Energy collection wireless sensor duty cycle self-adaptive adjustment method based on fuzzy Q-learning

Technical Field

The invention relates to the technical field of wireless sensors, in particular to a fuzzy Q-learning-based energy collection wireless sensor duty cycle self-adaptive adjustment method.

Background

The wireless sensor network is formed by self-organizing connection of a plurality of sensor nodes in a wireless communication mode, and the wireless sensor nodes with sensing capability serve as communication bodies in the wireless sensor network, and play a great role in the fields of environment monitoring, medical health, intelligent home, industrial control, military national defense and the like by virtue of the characteristics of low cost, low power consumption, multiple functions and the like.
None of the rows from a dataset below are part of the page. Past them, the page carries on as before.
-- ==== Sys2Proof/Config.lean ====
section
/-! DEFINITION. What is fixed for the machine: the parameters of 00_scope.md R5 with their design values, the
DisplayFormat record of 10_state.md R18, and the free values (constants without a body) that stand wherever the
spec leaves a value open. -/

namespace Sys2Proof

/-- The DisplayFormat `FMT` (10_state.md R18) as the record of four fields that decision D7 prefers. The field types
admit the values R205 calls "excluded by the field's legal values"; `Fmt.Legal` says which are legal. -/
structure Fmt where
  /-- `BRIGHT`, 0 to 7. -/
  bright : Brightness
  /-- `DP`: none, or the index of the decimal-point cell. -/
  dp : Option Nat
  /-- `BLANK`: leading-zero blanking enabled. -/
  blank : Bool
  /-- `SHOWN`: number of digits actually shown. -/
  shown : Nat
deriving DecidableEq, Repr, Inhabited

/-- The agents that take steps of their own (00_scope.md R8). The receiver acts only inside a sample of MAIN's. -/
inductive Agent where
  | main
  | tick
  | adc
deriving DecidableEq, Repr, Inhabited

namespace Config

/-! ### Parameters (00_scope.md R5); the four widths stand in Word.lean, which builds the words from them -/

/-- `N`, the number of cells. -/
abbrev width : Nat := 4
/-- `VREF_MV`. -/
abbrev vrefMv : Nat := 5000
/-- `ADC_SCALE`. -/
abbrev adcScale : Nat := 1024
/-- `ACQ_TICKS`. -/
abbrev acqTicks : Nat := 10
/-- `FLASH_TICKS`. -/
abbrev flashTicks : Count := 5
/-- `ROUND_THRESHOLD`. -/
abbrev roundThreshold : Nat := 5
/-- `TICK_MS`; no rule depends on elapsed time (70_reset_and_hazards.md R245), so nothing reads it. -/
abbrev tickMs : Nat := 100
/-- `T_STEP` in microseconds; a `W` event stands for one such wait and has no effect on state (R131). -/
abbrev tStepUs : Nat := 100

/-- The segment table `LUT` (10_state.md R13, 30_encoding.md R67), index = digit value. -/
def lutTable : List Byte := [0x3F, 0x06, 0x5B, 0x4F, 0x66, 0x6D, 0x7D, 0x07, 0x7F, 0x6F]

/-- The value State.reset gives the open parameter `FMT_INIT` (decision D6): the one the spec's own reset example uses.
DESIGN CHOICE, unsafe, log 10. Statements quantify over `FMT_INIT` instead of resting on it. -/
def fmtSuggested : Fmt := { bright := 7, dp := some 0, blank := false, shown := 4 }

/-! ### Free values

Each has no body. It is applied to a counter of State that the reader advances, so nothing constrains it. -/

/-- Which agent steps next when no script is pending (00_scope.md R8). DESIGN CHOICE, log 2. -/
opaque freeAgent : Nat → Agent
/-- The level the receiver answers to an acknowledgment sample (42_serial_driver.md R136, U6). Log 14. -/
opaque freeAck : Nat → Bool
/-- The code of a conversion the peripheral completes by itself (43_acquisition_fsm.md R166, U8). Log 2. -/
opaque freeConversion : Nat → RawCode
/-- What `readRawSample()` returns while no conversion is complete (U4). Log 22. -/
opaque freeAdcRead : Nat → RawCode
/-- `RAW` after RESET (U3). Log 11. -/
opaque freeRaw : Nat → RawCode
/-- `SAMPLE` after RESET (U3). Log 11. -/
opaque freeSample : Nat → Millivolts
/-- `CELL[i]` after RESET (U3). Log 11. -/
opaque freeCell : Nat → Nat → Digit
/-- `SEG[i]` after RESET (U3). Log 11. -/
opaque freeSeg : Nat → Nat → Byte
/-- `ADC_DONE` after RESET (U4). Log 11. -/
opaque freeAdcDone : Nat → Bool
/-- `ADC_RESULT` after RESET (U4). Log 11. -/
opaque freeAdcResult : Nat → RawCode
/-- The byte at display cell `i` once the spec no longer says what it is (U2, U5). Log 16. -/
opaque freeDisp : Nat → Nat → Byte
/-- The receiver's write mode once the spec no longer says what it is (U5). Log 16. -/
opaque freeAutoInc : Nat → Bool
/-- The receiver's cell address once the spec no longer says what it is (U5). Log 16. -/
opaque freeAddr : Nat → Nat
/-- Whether the display is on once the spec no longer says (U2, U5). Log 16. -/
opaque freeOn : Nat → Bool
/-- The display's brightness once the spec no longer says what it is (U2, U5). Log 16. -/
opaque freeBright : Nat → Brightness

end Config

/-- The legal values of `FMT` (10_state.md R18): `DP` none or a cell index below N, `SHOWN` at most N. -/
def Fmt.legal (f : Fmt) : Bool :=
  (match f.dp with
    | none => true
    | some i => decide (i < Config.width)) && decide (f.shown ≤ Config.width)

end Sys2Proof
end

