-- ==== Sys2Proof/Machine/Ops.lean ====
section
/-! DEFINITION. The shared operations: the display's cell store, the reading of the trace, the receiver, emission of line
events, the acknowledgment draw, the tick interrupt, the acquisition peripheral. -/

namespace Sys2Proof.Machine

open Sys2Proof

/-! ### The cell store -/

/-- The byte at an address, if the model has one. -/
def Memory.read (m : Memory) (a : Nat) : Option Byte :=
  match m with
  | [] => none
  | (k, v) :: rest => if a = k then some v else Memory.read rest a

/-- `MemWrite(addr, 1, v)` (20_memory.md R44), keeping the canonical form. -/
def Memory.write (m : Memory) (a : Nat) (v : Byte) : Memory :=
  match m with
  | [] => [(a, v)]
  | (k, u) :: rest =>
    if a < k then (a, v) :: (k, u) :: rest
    else if a = k then (k, v) :: rest
    else (k, u) :: Memory.write rest a v

/-! ### Reading the trace (42_serial_driver.md R125, R140) -/

/-- `CLK_OUT` after an event (30_encoding.md R73). -/
def Event.clk (e : Event) (clk : Drive) : Drive :=
  match e with
  | .c0 => .low
  | .c1 => .rel
  | .d0 => clk
  | .d1 => clk
  | .w => clk
  | .samp _ => clk

/-- `DIO_OUT` after an event (30_encoding.md R73). -/
def Event.dio (e : Event) (dio : Drive) : Drive :=
  match e with
  | .d0 => .low
  | .d1 => .rel
  | .c0 => dio
  | .c1 => dio
  | .w => dio
  | .samp _ => dio

/-- The number whose bits these are, least significant first (20_memory.md R42). -/
def natOfBits : List Bool → Nat
  | [] => 0
  | b :: bs => b.toNat + 2 * natOfBits bs

/-- The reader at one event, the block driving `clk` and `dio` before it (R140): a rise of CLK in a frame is a bit time,
the ninth the acknowledgment; a fall of DIO while CLK is 1 is a start, a rise a stop. DIO is the block's own drive: the
receiver holds it only in the ninth pulse, where no edge of it is a condition (DEDUCED, log 18). -/
def Reader.see (r : Reader) (clk dio : Drive) (e : Event) : Reader × Option Item :=
  match e, clk, dio with
  | .c1, .low, _ =>
    if r.inFrame then
      if r.bits.length < 8 then ({ r with bits := r.bits ++ [decide (dio = .rel)] }, none)
      else ({ r with bits := [] }, some (.byte (BitVec.ofNat 8 (natOfBits r.bits))))
    else (r, none)
  | .d0, .rel, .rel => ({ inFrame := true, bits := [] }, some .start)
  | .d1, .rel, .low => ({ inFrame := false, bits := [] }, some .stop)
  | _, _, _ => (r, none)

/-- A replay of the trace: the lines, the reader, and the items read so far. -/
structure Reading where
  clk : Drive
  dio : Drive
  reader : Reader
  items : List Item
deriving DecidableEq, Repr

/-- The reading of an empty trace: bus idle. -/
def Reading.idle : Reading := { clk := .rel, dio := .rel, reader := Reader.idle, items := [] }

/-- One event of the replay. -/
def Reading.see (r : Reading) (e : Event) : Reading :=
  { clk := e.clk r.clk
    dio := e.dio r.dio
    reader := (r.reader.see r.clk r.dio e).1
    items := r.items ++ (r.reader.see r.clk r.dio e).2.toList }

/-- The byte-level reading of a trace from an idle bus (R140). -/
def readWire (wire : List Event) : Reading := wire.foldl Reading.see Reading.idle

/-- The waits of a trace (42_serial_driver.md R138, R141). -/
def waits (wire : List Event) : Nat := wire.count .w

/-! ### The receiver (20_memory.md R41, R44; logs 15 to 17) -/

/-- The receiver's contents become free values: the spec does not say what it does with what it saw (U5). Cell
addresses 0 to 3 are all the store has: R49 names no other, and that there is none is DESIGN CHOICE, unsafe, log 16. -/
def Receiver.scramble (r : Receiver) : Receiver :=
  { r with
    autoInc := Config.freeAutoInc r.draws
    addr := Config.freeAddr r.draws
    on := Config.freeOn r.draws
    bright := Config.freeBright r.draws
    cells := (((r.cells.write 0 (Config.freeDisp r.draws 0)).write 1 (Config.freeDisp r.draws 1)).write 2
      (Config.freeDisp r.draws 2)).write 3 (Config.freeDisp r.draws 3)
    draws := r.draws + 1 }

/-- The receiver takes a command byte: 0x40 selects write with auto-increment, 0xC0 address 0, 0x88|b turns the display
on at brightness b (R41, 93_implementation_defined.md part 2), 0x80 off (by its name, log 29). -/
def Receiver.command (r : Receiver) (c : Command) : Receiver :=
  match c with
  | .data => { r with autoInc := true }
  | .addr => { r with addr := 0 }
  | .on bright => { r with on := true, bright := bright }
  | .off => { r with on := false }

/-- Whether a data byte has a cell to go to: the write mode is selected and the address is one of the N cells. -/
def Receiver.storable (r : Receiver) : Bool := r.autoInc && decide (r.addr < Config.width)

/-- The receiver takes a data byte: "stored at the current address, which then increases by one" (R41, R44); where it has
no cell to go to, the spec does not say what happens (U5). -/
def Receiver.segment (r : Receiver) (v : Byte) : Receiver :=
  if r.storable then { r with cells := r.cells.write r.addr v, addr := r.addr + 1 } else r.scramble

/-- The rest of the frame is read in no way the spec fixes (U5). -/
def Receiver.lose (r : Receiver) : Receiver := { r.scramble with frame := .unknown }

/-- Where a command leaves the receiver in the frame: only the address command is followed by data bytes (R78). -/
def frameAfter (c : Command) : FramePos :=
  match c with
  | .data => .closed
  | .addr => .data
  | .on _ => .closed
  | .off => .closed

/-- The receiver takes a byte of a frame, its meaning given by its position (30_encoding.md R60, R78). -/
def Receiver.byte (r : Receiver) (b : Byte) : Receiver :=
  match r.frame with
  | .idle => r
  | .command =>
    match decodeCommand b with
    | some c => { r.command c with frame := frameAfter c }
    | none => r.lose
  | .data => if r.storable then r.segment b else r.lose
  | .closed => r.lose
  | .unknown => r.lose

/-- A fall of DIO while CLK is 1: outside a frame the start of one; inside, the start-shaped edge whose treatment is
open (R241, U5). -/
def Receiver.start (r : Receiver) : Receiver :=
  match r.frame with
  | .idle => { r with frame := .command }
  | .command => r.lose
  | .data => r.lose
  | .closed => r.lose
  | .unknown => r.lose

/-- A stop condition ends the frame, also one read in no known way (20_memory.md R52; PRESUMED, log 17). -/
def Receiver.stop (r : Receiver) : Receiver :=
  match r.frame with
  | .unknown => { r.scramble with frame := .idle }
  | .idle => r
  | .command => { r with frame := .idle }
  | .data => { r with frame := .idle }
  | .closed => { r with frame := .idle }

/-- The receiver did not acknowledge a byte of a frame: what it does with it is open (R241, U5). -/
def Receiver.nack (r : Receiver) : Receiver :=
  match r.frame with
  | .idle => r
  | .command => r.lose
  | .data => r.lose
  | .closed => r.lose
  | .unknown => r.lose

/-- The receiver takes what was read. -/
def Receiver.take (r : Receiver) (i : Option Item) : Receiver :=
  match i with
  | none => r
  | some .start => r.start
  | some (.byte b) => r.byte b
  | some .stop => r.stop

/-- The receiver at one event, the block driving `clk` and `dio` before it. -/
def Receiver.see (r : Receiver) (clk dio : Drive) (e : Event) : Receiver :=
  match e with
  | .samp true => r.nack
  | e => { r with reader := (r.reader.see clk dio e).1 }.take (r.reader.see clk dio e).2

/-! ### Emission (42_serial_driver.md R126) -/

/-- `emit e`: append the event to `WIRE` and apply its effect on the lines (R126, 30_encoding.md R73). -/
def Bus.emit (b : Bus) (e : Event) : Bus :=
  { b with
    wire := b.wire ++ [e]
    clkOut := e.clk b.clkOut
    dioOut := e.dio b.dioOut
    rcv := b.rcv.see b.clkOut b.dioOut e }

/-- Emission of a list of events, in order. -/
def Bus.emitAll (b : Bus) (es : List Event) : Bus := es.foldl Bus.emit b

/-- The level the receiver answers to the next sample (42_serial_driver.md R136): as the script fixed it, 0 where a
script does not cover it (30_encoding.md R76), a free value where no script runs. -/
def Bus.nextAck (b : Bus) : Bool :=
  match b.acks with
  | a :: _ => a
  | [] => if b.scripted then false else Config.freeAck b.ackDraws

/-- The bus after that answer is used up. -/
def Bus.dropAck (b : Bus) : Bus := { b with acks := b.acks.tail, ackDraws := b.ackDraws + 1 }

/-- The answers to the next `n` samples, in order. -/
def Bus.answers (b : Bus) : Nat → List Bool
  | 0 => []
  | n + 1 => b.nextAck :: Bus.answers b.dropAck n

/-! ### The tick interrupt (60_exceptions.md R206 to R210) -/

/-- Taking the tick interrupt: "acknowledge the timing source, reload its countdown, set TickFlag"; the first two act
outside the block, nothing is saved, and return restores nothing (R209, R210). The only exception-like entry the block
has (R200). -/
def takeTick (s : State) : State := { s with tickflag := true }

/-! ### The acquisition peripheral (43_acquisition_fsm.md R163 to R166) -/

/-- `startConversion()` (R163). -/
def adcStart (s : State) : State := { s with adcDone := false, adcBusy := true }

/-- `isConversionComplete()` (R164). -/
def adcPoll (s : State) : Bool := s.adcDone

/-- `readRawSample()` (R165): `ADC_RESULT`; a free value while no conversion is complete (U4, log 22). -/
def adcRead (s : State) : RawCode := if s.adcDone then s.adcResult else Config.freeAdcRead s.envDraws

/-- The counter after a read: advanced when a free value was drawn. -/
def adcReadDraws (s : State) : Nat := if s.adcDone then s.envDraws else s.envDraws + 1

/-- The peripheral completes the conversion in flight with a code (R166). -/
def adcComplete (code : RawCode) (s : State) : State :=
  { s with adcResult := code, adcDone := true, adcBusy := false }

end Sys2Proof.Machine
end

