-- ==== Sys2Proof/Machine/Operands.lean ====
section
/-! DEFINITION. Operand forms (30_encoding.md R74, R76): registers to lists and back, and the check of explicit cells
(60_exceptions.md R205). -/

namespace Sys2Proof.Machine

open Sys2Proof

/-- The N-cell register holding a list, index 0 first. Used on lists of length N only. -/
def cellsOf (ds : List Digit) : Vector Digit Config.width := Vector.ofFn fun i => ds.getD i.val 0

/-- The N-byte register holding a list, index 0 first. Used on lists of length N only. -/
def segsOf (bs : List Byte) : Vector Byte Config.width := Vector.ofFn fun i => bs.getD i.val 0

/-- Explicit cells as digits, if none is above 9. -/
def digitsOf (cells : List Nat) : Option (List Digit) :=
  match cells with
  | [] => some []
  | c :: cs =>
    match digitsOf cs with
    | some ds => if h : c < 10 then some (⟨c, h⟩ :: ds) else none
    | none => none

/-- Explicit cells of ROUND and COMPOSE: "refuse" a width of 0 and a cell above 9 (R205), else run. -/
def withCells (cells : List Nat) (run : List Digit → Outcome) : Outcome :=
  match cells, digitsOf cells with
  | [], _ => .refused .widthZero
  | _ :: _, none => .refused .cellAboveNine
  | _ :: _, some ds => run ds

/-- An array an operation computed goes to `CELL` when it has N cells; an array of another width fits no register
and is only returned (DESIGN CHOICE, log 13). -/
def putCells (ds : List Digit) (s : State) : State :=
  { s with cell := if ds.length = Config.width then cellsOf ds else s.cell, result := .cells ds }

/-- Likewise for `SEG`. -/
def putSegs (bs : List Byte) (s : State) : State :=
  { s with seg := if bs.length = Config.width then segsOf bs else s.seg, result := .segs bs }

end Sys2Proof.Machine
end

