-- ==== Sys2Proof/Machine/Scheduler.lean ====
section
/-! DEFINITION. Tick path, indicator and scheduler pass: TICKISR, TICKPOLL, INDSTART, INDSTEP, PASS
(44_scheduler_indicator.md). -/

namespace Sys2Proof.Machine

open Sys2Proof

/-- `TICKPOLL` (R181): the flag is read and cleared atomically (20_memory.md R53); a set flag advances both counters,
modulo 256 (R182). -/
def tickPoll (s : State) : State :=
  if s.tickflag then { s with tickflag := false, icnt := s.icnt + 1, ecnt := s.ecnt + 1 }
  else { s with tickflag := false }

/-- `INDSTEP` (R186). -/
def indStep (s : State) : State :=
  if flashActive s.duration then
    if flashOn s.ecnt s.duration then { s with ind := true } else { s with ind := false, duration := 0 }
  else s

/-- `PASS` (R188): TICKPOLL; ACQSTEP; INDSTEP. -/
def passStep (s : State) : State := indStep (acqStep (tickPoll s))

/-- `TICKISR` (R180). -/
def execTickisr (s : State) : Outcome := .next (takeTick s)

/-- `TICKPOLL` (R181). -/
def execTickpoll (s : State) : Outcome := .next (tickPoll s)

/-- `INDSTART` (R185). -/
def execIndstart (s : State) : Outcome := .next (indStart s)

/-- `INDSTEP` (R186). -/
def execIndstep (s : State) : Outcome := .next (indStep s)

/-- `PASS` (R188). -/
def execPass (s : State) : Outcome := .next (passStep s)

end Sys2Proof.Machine
end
The wireless sensor is generally powered by a battery, and if the node is deployed in a severe environment, the battery of each device may be very expensive or unlikely to be charged, so that the service life of the wireless sensor network needs to be prolonged to the maximum extent, and a continuous power supply mode of the wireless sensor node is more feasible by collecting energy from the surrounding environment (sun, wind, vibration and the like) and converting the energy into electric energy.

The wireless sensor can continuously collect energy from the environment to store and supply energy, however, external energy alternately presents random or periodic dynamic changes along with time, so that node energy cannot be kept in a stable state all the time, if the energy collection rate is too fast, the actual consumed energy of the wireless sensor node is far lower than the collected energy, the collection and energy storage equipment can be damaged too fast, and if the energy collection rate is too low, the wireless sensor node can die due to energy consumption, so that the data safety of the whole wireless sensor network is affected.

Disclosure of Invention

In view of the above, the invention provides a fuzzy Q-learning-based energy collection wireless sensor duty cycle self-adaptive adjustment method, which is used for solving the problems of excessively fast breakage of collection and energy storage equipment and energy exhaustion of wireless sensor nodes caused by excessively high energy collection rate by adjusting the duty cycle to adapt to the energy collection rate.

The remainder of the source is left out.